STEP 2: Copy files in the script folder to the 'calibrated/working' directory. Change to a directory that contains the calibrated data suitable for running pipeline imaging tasks (i.e. *.ms) called "calibrated/working" after the pipeline restore.

# In the script directory
cp member.uid* ../calibrated/working/

# Move to "calibrated/working/" subdirectory
cd ../calibrated/working/

After running scriptForPI.py, information is added in casa_pipescript.py etc. These files are necessary for the following tasks. In the following task, edit casa_pipescript.py in the "calibrated/working" subdirectory.

Change applied atmospheric model (hsd_atmcor stage)

You can find which atmospheric model is applied from the measurement set name: <uid>.ms.atmcor.atmtypeX, where X (1-4) indicates the applied model; atmType=1 (tropical), 2 (mid-latitude summer), 3 (mid-latitude winter), and 4 (subarctic summer). Details about the atmospheric models are summarized in Sawada et al. (2021). The pipeline applies the most optimal one for each EB. You can check the other models in the ATM Heurestics Plots in the WebLog (see the attached figure).

hsd_atmcor stage results in Weblog.

If you want to change the applied atmospheric model, you can select them by giving either a single integer (apply to all EBs) or a list of integers (models per EB) to atmtype parameter. Furthermore, you can constrain parameters such as antenna and spectral window. See more details in the Pipeline Reference Manual.

You can edit the pipeline hsd_atmcor command in casa_pipescript.py as below:

hsd_atmcor(spw = '25', atmtype=2)

In most cases, the automatically selected models work well. The strong ozone lines sometimes affect this stage.

Change baseline subtraction (hsd_baseline stage)

At the hsd_baseline stage in the WebLog, you can find the applied baseline as red lines as well as before and after baseline subtraction spectra (blue lines). The light-blue ranges indicate the ranges where the pipeline judges that lines are detected. The pipeline conducts baseline fitting using a cubic spline function if there is no specific description. Broad lines are sometimes subtracted as baselines in a cubic spline function. The attached figure shows an example of this case (spw 21).

Example of fail in baseline subtraction. The broad line is subtracted.

For spw 21, the best baseline is likely the 1st-order polynomial baseline. If you want to change the baseline in the pipeline task, edit the casa_pipescript.py as follows:

hsd_baseline(linewindow={21:[500,1900]}, fitfunc='poly', fitorder = 1)

The stage hsd_baseline runs twice in casa_pipescript.py and you need to put this command twice. The linewindow parameter is set at channel range(s) where the line(s) is detected. This corresponds to the light-blue range(s). The indicated example means that there is a line from 500 to 1900 channels in spw 21. The applied baseline function is the 1st-order polynomial. Regarding how to set the parameters, see more details in the Pipeline Reference Manual.

After changing the parameters you want to change in casa_pipescript.py, run member.<uid_name>.casa_pipescript.py in CASA.

#In the "calibrated/working" subdirectory
execfile('member.<uid_name>.casa_pipescript.py')

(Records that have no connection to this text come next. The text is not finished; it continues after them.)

/-- A step that does not wait for a key sees no input but the random byte, and uses up whatever is supplied (R100). -/
theorem step_setEnv {s t : State} {env : Env} (hwait : ∀ x, s.status ≠ .awaitingKey x)
    (hrnd : env.current.rnd = s.input.rnd) (h : step s = .next t) :
    step (s.setEnv env) = .next (t.setEnv env.advance) := by
  obtain ⟨c, hst, rfl⟩ | ⟨x, hst, -⟩ | ⟨hst, ⟨hf, rfl⟩ | ⟨w, hf, hd, rfl⟩ | ⟨w, i, u, hf, hd, hu, rfl⟩⟩ := step_cases h
  · exact step_halted hst
  · exact absurd hst (hwait x)
  · exact step_fetch_none hst hf
  · exact step_unknown hst hf hd
  · have hu' : exec i (s.setEnv env).beginStep = .next (u.setEnv env) := exec_setEnv hu fun _ _ _ => hrnd
    have hstep : step (s.setEnv env) = .next (u.setEnv env).afterInstr.endStep := step_instr hst hf hd hu'
    rw [hstep, State.afterInstr_setEnv]
    rfl

/-- Settles O53: the steps with either edge are the step of one state under two supplies, which agree on the random byte
and once used up; the instructions by `exec_setEnv`. -/
theorem inputsReachOnlyTheWaitAndTheRandomByte : Obligations.InputsReachOnlyTheWaitAndTheRandomByte := by
  refine ⟨fun s e e' r hwait => ?_, fun i s t env hi h => exec_setEnv h fun x nn hx => absurd hx (hi x nn)⟩
  obtain ⟨t, ht⟩ := step_answers (s.withInput { keyEdge := e, rnd := r })
  have hstep : ∀ edge, step (s.withInput { keyEdge := edge, rnd := r }) =
      .next (t.setEnv { inputs := s.env.inputs, stepIndex := s.env.stepIndex + 1 }) := fun edge =>
    step_setEnv (s := s.withInput { keyEdge := e, rnd := r })
      (env := (s.withInput { keyEdge := edge, rnd := r }).env) hwait rfl ht
  exact (hstep e).trans (hstep e').symm

end Sys2Proof.Machine
end

section
/-! PROOFS. When a Running step leaves pc alone (40_step_cycle.md R109): instruction by instruction, then for the step. -/

namespace Sys2Proof.Machine

theorem word_add_two_ne (a : Word) : a + 2 ≠ a := by simp

/-- Neither way of a skip leads back to it (R120). -/
theorem State.skipIf_pc_ne (s : State) (cond : Bool) : (s.skipIf cond).pc ≠ s.pc := by
  cases cond <;> simp

@[simp] theorem State.afterInstr_status (s : State) : s.afterInstr.status = s.status := by
  obtain h | h := s.afterInstr_cases <;> rw [h]
  rfl

@[simp] theorem State.afterInstr_pc (s : State) : s.afterInstr.pc = s.pc := by
  obtain h | h := s.afterInstr_cases <;> rw [h]
  rfl

/-- An instruction that leaves the core Running at its own address is a jump, call or return to that address (R109). -/
theorem exec_pc_eq_cases {i : Instr} {s t : State} (h : exec i s = .next t) (hrun : t.status = .running)
    (hpc : t.pc = s.pc) :
    (∃ nnn, nnn.toNat = s.pc.toNat ∧ (i = .jp nnn ∨ i = .call nnn)) ∨
      (∃ nnn, (s.reg 0).toNat + nnn.toNat = s.pc.toNat ∧ i = .jpV0 nnn) ∨
      (∃ k : Fin Config.stackDepth, s.SP.val = k.val + 1 ∧ s.stack[k.val] = s.pc ∧ i = .ret) := by
  cases i with
  | jp nnn =>
    cases h
    exact .inl ⟨nnn, by rw [← hpc, State.setPc_pc, addrImm_toNat], .inl rfl⟩
  | call nnn =>
    simp only [exec, execCall] at h
    split at h <;> cases h
    · exact .inl ⟨nnn, by rw [← hpc, State.setPc_pc, addrImm_toNat], .inr rfl⟩
    · cases hrun
  | jpV0 nnn =>
    cases h
    exact .inr (.inl ⟨nnn, by rw [← hpc, State.setPc_pc, State.indexedTarget_toNat], rfl⟩)
  | ret =>
    simp only [exec, execRet] at h
    split at h <;> rename_i hSP <;> cases h
    · exact .inr (.inr ⟨⟨s.SP.val - 1, by have := s.SP.isLt; omega⟩, (Nat.succ_pred_eq_of_pos hSP).symm, hpc, rfl⟩)
    · cases hrun
  | seImm | sneImm | seReg | sneReg =>
    cases h
    exact absurd hpc (s.skipIf_pc_ne _)
  | skp | sknp =>
    simp only [exec, execSkp, execSknp] at h
    split at h <;> cases h
    · exact absurd hpc (s.skipIf_pc_ne _)
    · cases hrun
  | ldVxKey => cases h; cases hrun
  | _ =>
    have hnext : t.pc = s.pc + 2 := (completes_of_running h hrun).pc_eq nofun rfl
    exact absurd (hnext.symm.trans hpc) (word_add_two_ne _)

/-- Settles O54: a halted fetch is not Running, an unknown word is skipped, and the instructions are those of
`exec_pc_eq_cases`. -/
theorem runningStepMovesPc : Obligations.RunningStepMovesPc := by
  intro s t hst h hrun hpc
  obtain ⟨c, hc, -⟩ | ⟨x, hx, -⟩ | ⟨-, ⟨-, rfl⟩ | ⟨w, -, -, rfl⟩ | ⟨w, i, u, hf, hd, hu, rfl⟩⟩ := step_cases h
  · simp [hst] at hc
  · simp [hst] at hx
  · cases hrun
  · exact absurd hpc (word_add_two_ne _)
  · obtain ⟨-, rfl⟩ := State.fetchWord_eq_some.mp hf
    have hword : decode s.wordAtPc = some i := hd
    rw [State.endStep_status, State.afterInstr_status] at hrun
    rw [State.endStep_pc, State.afterInstr_pc] at hpc
    simp only [hword, Option.some.injEq]
    exact exec_pc_eq_cases (s := s.beginStep) hu hrun hpc

end Sys2Proof.Machine
end

-- The proofs for 41_control_flow.md: the jumps, the call and the return over the operations of the stack, and the skips.
section
/-! PROOFS. Control flow (41_control_flow.md R120 to R128): what a push, a pop and a skip make of the state, and the call
and the return as equations. -/

namespace Sys2Proof.Machine

/-! ### The call stack (10_state.md R27, R28) -/

section Stack

variable {s : State} {nnn : Imm12}

/-- The top entry of a stack of depth k + 1 is entry k. -/
theorem State.top_eq {k : Fin Config.stackDepth} (hk : s.SP.val = k.val + 1) (h : 0 < s.SP.val) :
    s.top h = s.stack[k.val] := by
  simp only [State.top, hk, Nat.add_sub_cancel]

/-- What was pushed is on top. -/
@[simp] theorem State.top_push {a : Word} (h : s.SP.val < Config.stackDepth) (h' : 0 < (s.push a h).SP.val) :
    (s.push a h).top h' = a := by
  rw [State.top_eq (k := ⟨s.SP.val, h⟩) rfl, State.push_stack]
  exact Vector.getElem_set_self h

/-- A pop undoes a push but for the entry written, which it does not clear. -/
@[simp] theorem State.pop_push {a : Word} (h : s.SP.val < Config.stackDepth) :
    (s.push a h).pop = { s with stack := s.stack.set s.SP.val a h } := rfl

/-- 2nnn with room (R123). -/
theorem exec_call_of_lt (h : s.SP.val < Config.stackDepth) :
    exec (.call nnn) s = .next ((s.push (s.pc + 2) h).setPc (addrImm nnn)) := dif_pos h

/-- 00EE with a live entry (R121). -/
theorem exec_ret_of_pos (h : 0 < s.SP.val) : exec .ret s = .next (s.pop.setPc (s.top h)) := dif_pos h

/-- 2nnn with room, then 00EE: pc is the call's successor, the depth is as before, and the pushed entry is stale. -/
theorem exec_ret_after_call (h : s.SP.val < Config.stackDepth) :
    exec .ret ((s.push (s.pc + 2) h).setPc (addrImm nnn)) =
      .next { s with pc := s.pc + 2, stack := s.stack.set s.SP.val (s.pc + 2) h } := by
  have hpos : 0 < (s.push (s.pc + 2) h).SP.val := Nat.succ_pos _
  calc exec .ret ((s.push (s.pc + 2) h).setPc (addrImm nnn))
    _ = .next ((s.push (s.pc + 2) h).pop.setPc ((s.push (s.pc + 2) h).top hpos)) := exec_ret_of_pos hpos
    _ = .next (State.setPc { s with stack := s.stack.set s.SP.val (s.pc + 2) h } (s.pc + 2)) := by
      rw [State.top_push, State.pop_push]

end Stack

/-- Settles O21: the two instructions are `exec_call_of_lt` and `exec_ret_after_call`, and setting one entry leaves the
others. -/
theorem callThenReturnComesBack : Obligations.CallThenReturnComesBack := fun _ _ hroom =>
  ⟨_, _, exec_call_of_lt hroom, exec_ret_after_call hroom, rfl, rfl, fun k hk =>
    Vector.getElem_set_ne hroom k.isLt hk.symm⟩

/-- Settles O19: with room the push writes the one entry; without, the fatal branch is taken. -/
theorem callPushesItsSuccessor : Obligations.CallPushesItsSuccessor := by
  intro nnn s
  constructor
  · intro hroom
    refine ⟨_, exec_call_of_lt hroom, rfl, fun k => ?_, addrImm_toNat nnn, rfl⟩
    rw [State.setPc_stack, State.push_stack, Vector.getElem_set]
    simp only [eq_comm]
  · intro hfull
    exact dif_neg hfull.not_lt

/-- Settles O20: the popped entry is the top one by `State.top_eq`; at SP = 0 the fatal branch is taken. -/
theorem returnPopsTheTopEntry : Obligations.ReturnPopsTheTopEntry := by
  intro s
  constructor
  · intro k hk
    have hpos : 0 < s.SP.val := hk ▸ Nat.succ_pos _
    refine ⟨_, exec_ret_of_pos hpos, ?_, State.top_eq hk hpos, rfl⟩
    simp only [State.setPc_SP, State.pop_SP, hk, Nat.add_sub_cancel]
  · intro hempty
    exact dif_neg hempty.not_gt

/-! ### Jumps and skips -/

/-- Settles O18: the target is the immediate as a number. -/
theorem jumpSetsPc : Obligations.JumpSetsPc := fun nnn s => ⟨s.setPc (addrImm nnn), rfl, addrImm_toNat nnn, rfl⟩

/-- Settles O23: the sum fits sixteen bits (`State.indexedTarget_toNat`). -/
theorem indexedJumpAddsV0 : Obligations.IndexedJumpAddsV0 := fun nnn s =>
  ⟨s.setPc (s.indexedTarget nnn), rfl, s.indexedTarget_toNat nnn, rfl⟩

/-- The skip of R120 on a condition that the tested Boolean decides. -/
theorem State.skipIf_of_iff {cond : Bool} {P : Prop} [Decidable P] (h : cond = true ↔ P) (s : State) :
    s.skipIf cond = { s with pc := if P then s.pc + 4 else s.pc + 2 } := by
  simp only [State.skipIf, State.setPc, h]

/-- Settles O22: each of the four is `skipIf` on an equality or its negation. -/
theorem skipsTestTheirCondition : Obligations.SkipsTestTheirCondition := fun _ _ _ s =>
  ⟨congrArg _ (s.skipIf_of_iff beq_iff_eq), congrArg _ (s.skipIf_of_iff bne_iff_ne),
    congrArg _ (s.skipIf_of_iff beq_iff_eq), congrArg _ (s.skipIf_of_iff bne_iff_ne)⟩

end Sys2Proof.Machine
end

-- The proofs for 42_alu.md: one register written, a result with its flag written, and what the flags are as numbers.
section
/-! PROOFS. The ALU (42_alu.md R140 to R152): its instructions end in one of two ways, a register written or a result and
then its flag written. What each way leaves is said once; the values are the byte arithmetic of R152 and the flags of R22. -/

namespace Sys2Proof.Machine

/-! ### The two ways an ALU instruction ends -/

section Ends

variable {s : State} {x : RegNum}

theorem State.reg_advance_setReg {v : Byte} : (s.setReg x v).advance.reg x = v := by
  rw [State.reg_advance, State.reg_setReg, if_pos rfl]

/-- A register written and pc moved on: no other register and no other part of the state changes. -/
theorem State.frame_setReg {v : Byte} :
    RegsSameBut s (s.setReg x v).advance [x] ∧ (s.setReg x v).advance.pc = s.pc + 2 ∧
      OnlyRegsAndPc s (s.setReg x v).advance := by
  refine ⟨fun j hj => ?_, rfl, rfl⟩
  rw [State.reg_advance, State.reg_setReg, if_neg (List.ne_of_not_mem_cons hj)]

/-- The result is in Vx where VF, written after it, is another register (R22). -/
theorem State.result_setRegFlag {r f : Byte} (hx : x ≠ flagReg) : (s.setRegFlag x r f).advance.reg x = r := by
  rw [State.reg_advance, State.reg_setRegFlag, if_neg hx, if_pos rfl]

/-- The flag is in VF, x = F included (D13). -/
theorem State.reg_flagReg_setRegFlag {r f : Byte} : (s.setRegFlag x r f).advance.reg flagReg = f := by
  rw [State.reg_advance, State.reg_setRegFlag, if_pos rfl]

/-- A result and its flag written and pc moved on: no other register and no other part of the state changes. -/
theorem State.frame_setRegFlag {r f : Byte} :
    RegsSameBut s (s.setRegFlag x r f).advance [x, flagReg] ∧ (s.setRegFlag x r f).advance.pc = s.pc + 2 ∧
      OnlyRegsAndPc s (s.setRegFlag x r f).advance := by
  refine ⟨fun j hj => ?_, rfl, rfl⟩
  obtain ⟨hjx, hjF⟩ : j ≠ x ∧ j ≠ flagReg := by simpa using hj
  rw [State.reg_advance, State.reg_setRegFlag, if_neg hjF, if_neg hjx]

end Ends

/-! ### The flags and the shifted values -/

section Values

variable (a b : Byte)

theorem flagByte_decide (P : Prop) [Decidable P] : flagByte (decide P) = if P then 1 else 0 := by
  simp only [flagByte, decide_eq_true_eq]

theorem carryFlag_eq : carryFlag a b = if a.toNat + b.toNat > 255 then 1 else 0 := flagByte_decide _

/-- Equal operands do not borrow (D12). -/
theorem noBorrowFlag_eq : noBorrowFlag a b = if b.toNat > a.toNat then 0 else 1 := by
  simp only [noBorrowFlag, flagByte_decide, ← not_lt, ite_not, gt_iff_lt]

@[simp] theorem flagByte_toNat (c : Bool) : (flagByte c).toNat = c.toNat := by cases c <;> rfl

theorem shiftRightFlag_toNat : (shiftRightFlag a).toNat = a.toNat % 2 := by
  rw [shiftRightFlag, flagByte_toNat, BitVec.getLsbD, Nat.toNat_testBit, pow_zero, Nat.div_one]

theorem shiftLeftFlag_toNat : (shiftLeftFlag a).toNat = a.toNat / 128 := by
  have ha := a.isLt
  rw [shiftLeftFlag, flagByte_toNat, BitVec.getLsbD, Nat.toNat_testBit]
  omega

theorem shiftRight_one_toNat : (a >>> 1).toNat = a.toNat / 2 := by
  rw [BitVec.toNat_ushiftRight, Nat.shiftRight_one]

theorem shiftLeft_one_toNat : (a <<< 1).toNat = 2 * a.toNat % 256 := by
  rw [BitVec.toNat_shiftLeft, Nat.shiftLeft_eq, pow_one, mul_comm]

end Values

/-! ### Instructions that write one register -/

/-- Settles O24: the value written is the immediate or the other register. -/
theorem loadsWriteTheirRegister : Obligations.LoadsWriteTheirRegister := fun _ _ _ _ =>
  ⟨⟨_, rfl, State.reg_advance_setReg, State.frame_setReg⟩, ⟨_, rfl, State.reg_advance_setReg, State.frame_setReg⟩⟩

You will obtain the new calibrated measurement sets with baseline subtraction (_bl). The attached figure shows the result of the manual baseline fitting using hsd_baseline(linewindow={21:[500,1900]}, fitfunc='poly', fitorder = 1).

Applied manual baseline fit. The 1st-order polynomial line is applied.

NOTE: The current single-dish pipeline applies the same fit function to all spectral windows. Thus, if you change fitfunc = 'poly', this is applied to all of the spectral windows even if the cubic spline function works well in the original results. The results are overwritten and please carefully use this method.

If you want to restore the original results except for a few spectral windows, please keep the results in another directory, and run member.<uid_name>.casa_pipescript.py in the "calibrate/working/" directory.

The individual fitting function will be developed in future pipeline versions.

Currently, CASA task sdbaseline is recommended as mentioned in ALMA Pipeline User's Guide.